Methods to reduce hallucinations include:

| Method | Description |
|---|---|
| Retrieval augmentation | Use external evidence |
| Citation generation | Provide sources |
| Verification models | Check factual consistency |
| Tool use | Query trusted systems |
| Abstention | Refuse uncertain answers |

No current method eliminates hallucinations completely.

### Multi-Agent Systems

Some conversational architectures use multiple interacting agents.

Example pipeline:

```text id="xjl2s9"
planner agent
-> retrieval agent
-> coding agent
-> critic agent
-> final response
```

Different agents specialize in different tasks.

Examples:

| Agent | Role |
|---|---|
| Planner | Break tasks into steps |
| Retriever | Gather information |
| Coder | Write programs |
| Critic | Evaluate outputs |
| Memory manager | Retrieve relevant context |

Multi-agent systems may improve decomposition and reliability but increase orchestration complexity.

### Practical Chat Data Format

Conversational datasets are often represented as message lists.

Example:

```python id="mhmz2x"
messages = [
    {"role": "system", "content": "You are a helpful assistant."},
    {"role": "user", "content": "What is PyTorch?"},
    {"role": "assistant", "content": "PyTorch is a deep learning framework."},
]
```

Tokenization converts these messages into one flattened token sequence with role markers.

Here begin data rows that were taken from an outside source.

-- ==== Sys2Proof/Machine/WebMap.lean ====
section
/-! DEFINITION. Machine/WebMap.lean: the Web Map (02): the pool and its boundary reserve, the ordered lists,
the requests of other blocks, carrying over links, passages, queries and retirement. -/

namespace Sys2Proof.Machine

/-! ### Marks and spans -/

/-- The downstream end of a mark's span. -/
def Mark.front (m : Mark) : Word := shiftBy m.pos (-((m.lead + m.widening : Nat) : Int))

/-- The upstream end of a mark's span. -/
def Mark.rear (m : Mark) : Word := shiftBy m.pos ((m.trail + m.widening : Nat) : Int)

def Mark.span (m : Mark) : Span := ⟨m.front, m.rear⟩

/-- A SPLICE or ZONE mark, which has a zone span. -/
def Mark.hasZone (m : Mark) : Bool := m.kind != .boundary

/-- Two closed spans share a position, compared by signed distance. -/
def Span.meets (a b : Span) : Bool := 0 ≤ sdist a.front b.rear && 0 ≤ sdist b.front a.rear

/-- The least span that takes in both: lowest front, highest rear (R28). -/
def Span.join (a b : Span) : Span :=
  ⟨if 0 ≤ sdist a.front b.front then a.front else b.front, if 0 ≤ sdist a.rear b.rear then b.rear else a.rear⟩

/-! ### The pool (R22, R23) -/

/-- Every mark held, section by section. -/
def State.allMarks (s : State) : List Mark := s.wm.maps.flatMap (·.marks)

/-- Marks on all section lists (Table 11-7, word 3). -/
def State.markCount (s : State) : Nat := s.allMarks.length

/-- Table 2-2: records not on any list. -/
def State.freeCount (s : State) : Nat := Config.markSlots - s.markCount

/-- Table 2-2: BOUNDARY marks held. -/
def State.boundaryCount (s : State) : Nat := s.allMarks.countP (fun m => m.kind == .boundary)

/-- The records on no list. -/
def State.freeSlots (s : State) : List Nat :=
  let used := s.allMarks.map (·.slot)
  (List.range Config.markSlots).filter (fun k => !used.contains k)

/-- R22: the record a creation takes, any that is free: which one is a free value (log 11). -/
def State.freeSlot (s : State) : Nat :=
  (s.freeSlots[Config.recordChoice s.wm.nextSerial % s.freeSlots.length]?).getD 0

/-- R22: the serial after one, from 65,535 back to 1. -/
def serialAfter (n : Nat) : Nat := if n < 65535 then n + 1 else 1

/-- R25: insert after the last mark whose signed distance to the new position is zero or more, or at the
head. -/
def insertMark (m : Mark) : List Mark → List Mark
  | [] => [m]
  | x :: xs =>
    if (x :: xs).any (fun y => 0 ≤ sdist y.pos m.pos) then x :: insertMark m xs else m :: x :: xs

/-- Put a mark on the list of its section. -/
def listMark (m : Mark) (s : State) : State :=
  s.adjustMap m.sec (fun c => { c with marks := insertMark m c.marks })

/-- Take a mark off the list of a section. -/
def unlistMark (sec slot : Nat) (s : State) : State :=
  s.adjustMap sec (fun c => { c with marks := c.marks.filter (fun m => m.slot != slot) })

/-- Replace a mark in its place. -/
def replaceMark (m : Mark) (s : State) : State :=
  s.adjustMap m.sec (fun c => { c with marks := c.marks.map (fun x => if x.slot == m.slot then m else x) })

/-- The mark held in a slot, wherever it is listed. -/
def State.markInSlot (s : State) (slot : Nat) : Option Mark := s.allMarks.find? (fun m => m.slot == slot)

/-- R26: the mark of a slot and serial; none when the slot is free or the serial differs. -/
def State.findMark (s : State) (slot serial : Nat) : Option Mark :=
  s.allMarks.find? (fun m => m.slot == slot && m.serial == serial)

/-- R28: note a change of the BOARD list; a change in another section is not announced. -/
def noteChange (sec : Nat) (sp : Span) (s : State) : State :=
  if s.isBoard sec then
    s.withWm { s.wm with boardChange := some (match s.wm.boardChange with
      | some old => old.join sp
      | none => sp) }
  else s

/-! ### Creating and merging (R21 to R24, R27) -/

/-- What a CREATE request of a SPLICE or ZONE mark asks for (R26). -/
structure CreateRequest where
  kind : MarkKind
  cause : Option ZoneCause
  sec : Nat
  pos : Word
  lead : Nat
  trail : Nat
  widening : Nat
  conf : Confirmation
  origin : Option Nat
  deriving DecidableEq, Repr

/-- What the requester is told (R23). -/
inductive CreateResult where
  | created (slot serial : Nat)
  | merged (slot serial : Nat)
  | dropped
  deriving DecidableEq, Repr

/-- R24: the older mark extended over the newer mark's span. Lengths are taken about the older position. -/
def mergedMark (old new : Mark) : Mark :=
  let d := sdist old.pos new.pos
  let f := min (-((old.lead + old.widening : Nat) : Int)) (d - ((new.lead + new.widening : Nat) : Int))
  let e := max ((old.trail + old.widening : Nat) : Int) (d + ((new.trail + new.widening : Nat) : Int))
  { old with
    kind := .zone, cause := old.cause <|> new.cause, lead := fitLength (-f).toNat, trail := fitLength e.toNat
    widening := 0, conf := .confirmed, reckoned := old.reckoned || new.reckoned, verifiedAt := none
    origin := none }

/-- R24, with the change announced when the mark is in BOARD. -/
def mergeInto (old new : Mark) (s : State) : State :=
  let m := mergedMark old new
  noteChange old.sec (old.span.join m.span) (replaceMark m s)

/-- R23: the SPLICE or ZONE mark nearest to a position, the one nearer the head when two are as near. -/
def nearestZone (p : Word) (marks : List Mark) : Option Mark :=
  (marks.filter Mark.hasZone).foldl
    (fun best m =>
      match best with
      | none => some m
      | some b => if (sdist m.pos p).natAbs < (sdist b.pos p).natAbs then some m else best)
    none

/-- R27: the widening reckoned or held material adds. -/
def State.reckonWidening (s : State) (sec : Nat) : Nat := if s.uncertain sec then s.margin sec else 0

/-- The mark a request would make, with the RECKONED widening of R27 included. -/
def requestedMark (q : CreateRequest) (s : State) : Mark :=
  { slot := s.freeSlot, serial := s.wm.nextSerial, kind := q.kind, cause := q.cause, sec := q.sec, pos := q.pos
    lead := fitLength q.lead, trail := fitLength q.trail
    widening := fitLength (q.widening + s.reckonWidening q.sec), conf := q.conf, reckoned := s.uncertain q.sec
    via := none, verifiedAt := none, origin := q.origin, order := none, patternChange := false }

/-- Enter a mark on the list of its section and advance the serial (R22), announcing it in BOARD (R28). -/
def enterMark (m : Mark) (s : State) : State :=
  let s := listMark m s
  noteChange m.sec m.span (s.withWm { s.wm with nextSerial := serialAfter s.wm.nextSerial })

/-- R23: create a SPLICE or ZONE mark, merge it within the boundary reserve, or drop it. -/
def createMark (q : CreateRequest) (s : State) : State × CreateResult :=
  let m := requestedMark q s
  if Config.boundaryLimit - s.boundaryCount < s.freeCount then (enterMark m s, .created m.slot m.serial)
  else
    match nearestZone q.pos (s.mapAt q.sec).marks with
    | some old => (mergeInto old m s, .merged old.slot old.serial)
    | none => (raise .mapFull (natWord q.sec) q.pos (natWord q.kind.code) s, .dropped)

/-- Create a mark whose reply the requester does not keep. -/
def placeMark (q : CreateRequest) (s : State) : State := (createMark q s).1

/-- R22: create a BOUNDARY mark in BOARD; refused with BOUNDARY_LIMIT, and MAP_FULL raised, when 16 are
present. It takes the RECKONED flag as R11 and R27 have it, while its widening is 0 (R21; log 71). -/
def createBoundary (sec : Nat) (pos : Word) (order : Option OrderKey) (change : Bool) (s : State) :
    State × Option BoundaryRef :=
  if s.boundaryCount < Config.boundaryLimit then
    let m : Mark :=
      { slot := s.freeSlot, serial := s.wm.nextSerial, kind := .boundary, cause := none, sec := sec, pos := pos
        lead := 0, trail := 0, widening := 0, conf := .confirmed, reckoned := s.uncertain sec, via := none
        verifiedAt := none, origin := none, order := order, patternChange := change }
    (enterMark m s, some ⟨m.slot, m.serial, pos⟩)
  else (raise .mapFull (natWord sec) pos (natWord MarkKind.boundary.code) s, none)

/-! ### MOVE, NARROW, DELETE (R26, R27) -/

inductive ChangeResult where | done | merged | gone | fixed
  deriving DecidableEq, Repr

/-- The position of a MOVE carried from the section given into the mark's present section, with whether a
carry was limited (R31), and whether a store link was crossed (R30). The widening a crossing mark gains under R30
is no part of it: R26 gives a moved mark the widening of R27 (log 27). -/
structure CarriedMove where
  pos : Word
  limited : Bool
  crossed : Bool
  deriving DecidableEq, Repr

/-- R26: carry a moved position link by link. A link that gives no result leaves the position where it is. -/
def carryMove (links : List Nat) (p : Word) (s : State) : State × CarriedMove :=
  links.foldl
    (fun acc l =>
      let r := carryOver l acc.2.pos acc.1
      match r.2, s.linkAt l with
      | some (q, rng), some k =>
        (r.1, { pos := q, limited := acc.2.limited || rng, crossed := acc.2.crossed || k.store })
      | _, _ => (r.1, acc.2))
    (s, { pos := p, limited := false, crossed := false })

/-- The widening and RECKONED flag of a mark moved in its section (R27). A limited carry adds the margin to
the widening the mark has, as R31 does, and R27's 0 for CONFIRMED is not taken before it (log 27). -/
def movedWidening (m : Mark) (conf : Confirmation) (limited : Bool) (s : State) : Nat × Bool :=
  if s.uncertain m.sec || limited then (m.widening + s.margin m.sec, true)
  else if conf == .confirmed then (0, false)
  else (m.widening, m.reckoned)

/-- R26: MOVE a mark. A ZONE is extended instead (R24), a BOUNDARY refused. A mark moved to the position it has is
inserted again as a newcomer too (log 102), and a position given in a section that is neither the mark's own nor
upstream of it is taken as it stands (log 103); both are DESIGN CHOICE. -/
def moveMark (slot serial sec : Nat) (pos : Word) (conf : Confirmation) (s : State) : State × ChangeResult :=
  match s.findMark slot serial with
  | none => (s, .gone)
  | some m =>
    if m.kind == .boundary then (s, .fixed)
    else
      let links := if sec = m.sec then [] else (s.path sec m.sec).getD []
      let r := carryMove links pos s
      let w := movedWidening m conf r.2.limited r.1
      let c := if r.2.crossed && (conf == .confirmed || conf == .verified) then .carried else conf
      let moved := { m with pos := r.2.pos, widening := fitLength w.1, reckoned := w.2, conf := c }
      match m.kind with
      | .zone => (mergeInto m moved r.1, .merged)
      | _ =>
        (noteChange m.sec (m.span.join moved.span) (listMark moved (unlistMark m.sec m.slot r.1)), .done)

/-- R26: NARROW a mark's widening; no effect on a zone a splice was merged into. -/
def narrowMark (slot serial widening : Nat) (s : State) : State × ChangeResult :=
  match s.findMark slot serial with
  | none => (s, .gone)
  | some m =>
    match m.kind with
    | .boundary => (s, .fixed)
    | .zone => (s, .done)
    | .splice =>
      (noteChange m.sec m.span (replaceMark { m with widening := min m.widening widening } s), .done)

/-- R26: DELETE a mark. -/
def deleteMark (slot serial : Nat) (s : State) : State × ChangeResult :=
  match s.findMark slot serial with
  | none => (s, .gone)
  | some m =>
    if m.kind == .boundary then (s, .fixed)
    else (noteChange m.sec m.span (unlistMark m.sec m.slot s), .done)

/-! ### Queries (R33) -/

/-- The SPLICE and ZONE marks whose closed span contains a position, in list order. -/
def State.cover (s : State) (sec : Nat) (q : Word) : List Mark :=
  if (s.sectionAt sec).isSome then (s.mapAt sec).marks.filter (fun m => m.hasZone && m.span.meets ⟨q, q⟩)
  else []

/-- The SPLICE and ZONE marks whose closed span shares a position with the span given, in list order. -/
def State.overlap (s : State) (sec : Nat) (sp : Span) : List Mark :=
  if (s.sectionAt sec).isSome then (s.mapAt sec).marks.filter (fun m => m.hasZone && m.span.meets sp) else []

/-- An overlap query on BOARD. -/
def State.boardOverlap (s : State) (sp : Span) : List Mark :=
  match s.boardIndex with
  | some b => s.overlap b sp
  | none => []

/-! ### Carrying over links (R29 to R31) -/

/-- The mark as it arrives in the downstream section `d` over a link. Where R27 and R31 both have it gain
reckon_margin it gains it once (log 60). -/
def arrivingMark (m : Mark) (link : Nat) (l : Link) (pos : Word) (limited : Bool) (s : State) : Mark :=
  let d := l.down
  let w := carryLength l m.widening + (if l.store then l.storeWiden else 0)
  let unsure := s.uncertain d || limited
  { m with
    sec := d, pos := pos, lead := fitLength (carryLength l m.lead), trail := fitLength (carryLength l m.trail)
    widening := fitLength (w + (if unsure then s.margin d else 0)), reckoned := m.reckoned || unsure
    via := some link, verifiedAt := none
    conf :=
      if l.store && m.kind == .splice && (m.conf == .confirmed || m.conf == .verified) then .carried
      else m.conf }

Training usually masks loss over user tokens and computes loss only on assistant outputs.

### Summary

Conversational systems model multi-turn dialogue between users and machines. Modern systems are usually transformer-based autoregressive language models conditioned on dialogue history.

Important components include dialogue context management, retrieval, response generation, safety systems, memory, and tool use. Instruction tuning and RLHF help models follow user intent and conversational conventions.

Conversational AI extends beyond pure language modeling into retrieval systems, reasoning systems, planning systems, and external tool orchestration.